Learning theory must address three fundamental and practical issues related to learning from examples, ability, sample complexity, time complexity. The first issue concerns whether the correct solution is contained in the set of solutions that a network can offer. If not, we can never hope to achieve the optimal solution. This remains a difficult and open problem. The second issue, the complexity of the sample, determines the number of training standards required to train the network in order to ensure a valid generalization. Very few patterns can cause the "over-Fitting" problem where the network works well on the training dataset, but with low performance on new datasets that come from the same distribution as the training templates. The third issue is the computational complexity of the learning algorithm used to estimate a solution from education standards. Many existing learning algorithms have high computational complexity. For example, the popular back propagation learning algorithm for feed forward networks requires high computing power due to slow convergence.

In the back propagation algorithm, the change in weights is based on the calculation of the contribution of each weight to the total error. Νeurons compete, in a way, with each other, and only the one with the greatest response to given input modifies his weights. Finally, in random learning, changes in weights are introduced randomly and depending on whether or not the output is improved based on some user-defined criteria; these changes are adopted or discarded.

A very widespread technique is that of gradual learning of artificial neural networks. It represents a dynamic supervised learning and unsupervised learning technique that can be applied when training data is gradually made available over time or its size is out of system memory limits. The goal of progressive learning is to adapt the learning model to the new data without forgetting its existing knowledge, without retraining the model. Some progressive training algorithms have incorporated some parameters or assumptions that control the relevance of old data, while others, called fixed incremental machine learning algorithms, learn representations of training data that have not been partially forgotten over time.
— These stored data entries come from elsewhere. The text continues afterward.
-- ==== Sys2Proof/Machine/Atomics.lean ====
section
/-! DEFINITION. The AMO group at the sending slot (07_memory_order.md R151 to R155). -/

namespace Sys2Proof.Machine

/-- The owner's place of an atomic in each mode: agent, local or stored address. -/
structure AtomicAt where
  agent : Nat
  la : Nat
  glob : Bool
  near : Bool := false
  deriving DecidableEq, Repr

/-- The memory-side cache slice that holds the line of a stored address, as an agent (R10, R143). -/
def memAgent (a : Nat) : Nat := 40000 + sliceOf (a / 256)
/-- The address checks of R151 for `n` bytes aligned to `al`. -/
def atomicAddr (m : BitVec 2) (a : Word) (n al : Nat) : M AtomicAt := do
  if a.toNat % al ≠ 0 then misaligned al a
  else if m = 0 then
    let (c, la) ← ownerCheck a n
    pure ⟨Agent.owner c, la, false, true⟩
  else if m = 1 then
    let (c, la) ← coveCheck a
    pure ⟨Agent.owner c, la, false, false⟩
  else
    let p ← translate a .store
    let s ← get
    -- the aligned 8-byte groups that hold the location: a store's 8 bytes are performed together (R129)
    let lo := p / 8 * 8
    let len := (p + n + 7) / 8 * 8 - lo
    if s.me.loading p n || (s.core s.myCore).writingBack lo len then waitFor .load
    else
      -- the core's own bytes reach the memory-side cache first, and leave L1 (R136, R139)
      let dirty := (s.core s.myCore).l1.filter (fun x => x.2.dirty && decide (lo ≤ x.1) && decide (x.1 < lo + len))
      let s := { s with mem := Mem.puts s.mem (dirty.map (fun x : Nat × L1Byte => (x.1, x.2.data))) }
      -- a write-back that is no part of a release clears the tag (R146)
      let s := if dirty.isEmpty then s else s.mscSet (p / 256) {}
      set (s.modCore s.myCore (fun k => { k with l1 := k.l1.filter (fun x => !(decide (lo ≤ x.1) && decide (x.1 < lo + len))) }))
      pure ⟨memAgent p, p, true, false⟩
/-- An atomic leaves: posted when d = g0, at most sixteen outstanding, else its reply writes gd (R155). -/
def sendAtomic (op width : Nat) (at_ : AtomicAt) (addr operand compare : Word) (vec : Vec) (d : BitVec 5) : M Unit := do
  let go ← outbound addr ([operand, compare] ++ (List.range 8).map (fun i => BitVec.ofNat 64 (laneW 64 vec i)))
  if d = 0 then postRoom
  let s ← get
  let a : Atomic := { op := op, width := width, ctx := s.me.ctx.toNat, la := at_.la, glob := at_.glob, operand := operand,
                      compare := compare, vec := vec, near := at_.near, core := s.myCore, slot := s.mySlot, task := s.me.taskid, posted := d == 0 }
  if go then set (s.post (Agent.slot s.myCore s.mySlot) at_.agent (.atomic a))
  if d = 0 then done else replyLater d s.msgSeq
/-- An operation on a value of 32 or 64 bits. -/
def amoValue (op : Nat) (m w : BitVec 2) (b a d : BitVec 5) : M Unit := do
  let n := if w = 2 then 4 else 8
  let x ← getG a
  let y ← getG b
  let z ← getG d
  let p ← atomicAddr m x n n
  sendAtomic op n p x y z 0 d

/-- `AMO_SWAP` (Table 7.4). -/
def execAmoSwap (m w : BitVec 2) (b a d : BitVec 5) (s : State) : Host.Outcome State Fault Refusal := runM (amoValue 0x00 m w b a d) s
/-- `AMO_CAS` (Table 7.4). -/
def execAmoCas (m w : BitVec 2) (b a d : BitVec 5) (s : State) : Host.Outcome State Fault Refusal := runM (amoValue 0x01 m w b a d) s
/-- `AMO_ADD` (Table 7.4). -/
def execAmoAdd (m w : BitVec 2) (b a d : BitVec 5) (s : State) : Host.Outcome State Fault Refusal := runM (amoValue 0x02 m w b a d) s
/-- `AMO_AND` (Table 7.4). -/
def execAmoAnd (m w : BitVec 2) (b a d : BitVec 5) (s : State) : Host.Outcome State Fault Refusal := runM (amoValue 0x03 m w b a d) s
/-- `AMO_OR` (Table 7.4). -/
def execAmoOr (m w : BitVec 2) (b a d : BitVec 5) (s : State) : Host.Outcome State Fault Refusal := runM (amoValue 0x04 m w b a d) s
/-- `AMO_XOR` (Table 7.4). -/
def execAmoXor (m w : BitVec 2) (b a d : BitVec 5) (s : State) : Host.Outcome State Fault Refusal := runM (amoValue 0x05 m w b a d) s
/-- `AMO_MIN_S` (Table 7.4). -/
def execAmoMinS (m w : BitVec 2) (b a d : BitVec 5) (s : State) : Host.Outcome State Fault Refusal := runM (amoValue 0x06 m w b a d) s
/-- `AMO_MAX_S` (Table 7.4). -/
def execAmoMaxS (m w : BitVec 2) (b a d : BitVec 5) (s : State) : Host.Outcome State Fault Refusal := runM (amoValue 0x07 m w b a d) s
/-- `AMO_MIN_Z` (Table 7.4). -/
def execAmoMinZ (m w : BitVec 2) (b a d : BitVec 5) (s : State) : Host.Outcome State Fault Refusal := runM (amoValue 0x08 m w b a d) s
/-- `AMO_MAX_Z` (Table 7.4). -/
def execAmoMaxZ (m w : BitVec 2) (b a d : BitVec 5) (s : State) : Host.Outcome State Fault Refusal := runM (amoValue 0x09 m w b a d) s
/-- `AMO_FADD` (Table 7.4). -/
def execAmoFadd (m w : BitVec 2) (b a d : BitVec 5) (s : State) : Host.Outcome State Fault Refusal := runM (amoValue 0x0A m w b a d) s
/-- `AMO_FMIN` (Table 7.4). -/
def execAmoFmin (m w : BitVec 2) (b a d : BitVec 5) (s : State) : Host.Outcome State Fault Refusal := runM (amoValue 0x0B m w b a d) s
/-- `AMO_FMAX` (Table 7.4). -/
def execAmoFmax (m w : BitVec 2) (b a d : BitVec 5) (s : State) : Host.Outcome State Fault Refusal := runM (amoValue 0x0C m w b a d) s
/-- Type code of `XADD`'s width field (R151). -/
def xaddType (w : BitVec 2) : Nat := if w = 0 then 14 else if w = 1 then 13 else 15
/-- `AMO_XADD`: one addend to the 64-byte cell. -/
def execAmoXadd (m w : BitVec 2) (b a d : BitVec 5) (s : State) : Host.Outcome State Fault Refusal :=
  runM (do
    let x ← getG a
    let y ← getG b
    let p ← atomicAddr m x 64 64
    sendAtomic 0x0D (xaddType w) p x y 0 0 d) s
/-- `AMO_XADDV`: lane i to the cell at ea + 64i. -/
def execAmoXaddv (w : BitVec 2) (b a d : BitVec 5) (s : State) : Host.Outcome State Fault Refusal :=
  runM (do
    let x ← getG a
    let s ← get
    let p ← atomicAddr 0 x (64 * lanes (xaddType w)) 64
    sendAtomic 0x0E (xaddType w) p x 0 0 (s.rv b) d) s
/-- `AMO_DEP` (R154): core, slot and mailbox in the address, every other bit 0. -/
def execAmoDep (b a d : BitVec 5) (s : State) : Host.Outcome State Fault Refusal :=
  runM (do
    let x ← getG a
    let y ← getG b
    let s ← get
    let c := bits x.toNat 48 9
    if x.toNat ≥ 2 ^ 57 ∨ !s.myCtx.has c ∨ bits x.toNat 7 41 ≠ 0 ∨ bits x.toNat 2 2 ≠ 0 ∨ bits x.toNat 4 3 > 4 then bounds 2 x
    else sendAtomic 0x0F 8 ⟨Agent.owner c, x.toNat % 128, false, false⟩ x y 0 0 d) s
/-- `AMO_FLAGS` (R151, R153): the address names only a core. -/
def execAmoFlags (m : BitVec 2) (a d : BitVec 5) (s : State) : Host.Outcome State Fault Refusal :=
  runM (do
    let x ← getG a
    let s ← get
    if m = 0 then
      let c := bits x.toNat 48 9
      if x.toNat ≥ 2 ^ 57 ∨ x.toNat % 2 ^ 48 ≠ 0 ∨ !s.myCtx.has c then bounds 2 x
      else sendAtomic 0x10 8 ⟨Agent.owner c, 0, false, false⟩ x 0 0 0 d
    else
      let c := coreAt (coveOf s.myCore) (bits x.toNat 7 3)
      if x.toNat ≥ 2 ^ 10 ∨ x.toNat % 2 ^ 7 ≠ 0 ∨ !s.myCtx.has c then bounds 1 x
      else sendAtomic 0x10 8 ⟨Agent.owner c, 0, false, false⟩ x 0 0 0 d) s

/-! ### At the owner (R143, R152, R153) -/

/-- The new value of a location of `n` bytes, and the flags raised (Table 7.4). -/
def amoNew (op n old y z : Nat) : Nat × Flags :=
  let w := 8 * n
  let y := y % 2 ^ w
  let z := z % 2 ^ w
  let f := fmtOf (if n = 4 then 15 else 16)
  match op with
  | 0x00 => (y, 0)
  | 0x01 => (if old = z then y else old, 0)
  | 0x02 => ((old + y) % 2 ^ w, 0)
  | 0x03 => (old &&& y, 0)
  | 0x04 => (old ||| y, 0)
  | 0x05 => (old ^^^ y, 0)
  | 0x06 => (if sval w y < sval w old then y else old, 0)
  | 0x07 => (if sval w old < sval w y then y else old, 0)
  | 0x08 => (min old y, 0)
  | 0x09 => (max old y, 0)
  | 0x0A => fpAdd f 0 old y
  | 0x0B => fpMinMax f false old y
  | _ => fpMinMax f true old y

end Sys2Proof.Machine
end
Fuzzy ART and TopoART are two examples of this second approach.

To consider that an algorithm can support progressive learning, it must meet the following criteria:

• It should be able to learn additional information from the new training data.
• It should retain the previously acquired knowledge.
• It should also be able to train with new classes that may appear with the new data.

Finally, in recent years, algorithms have been developed, which are based on the logic of the evolution of biological nervous systems in nature. Compared to other methods of training neural networks, this method of developing algorithms is very general, allows learning without clear objectives, with only sparse feedback and with arbitrary neural models and network structures. Similar to natural selection in nature, which is driven only by feedback from reproductive success, this method is driven by some measure of overall performance. While the most common artificial neural network learning algorithms operate through supervised learning and thus depend on a set of input-output pairs, the main advantage of the new approach is that it allows learning even when such data is not fully available, with only sparse feedback.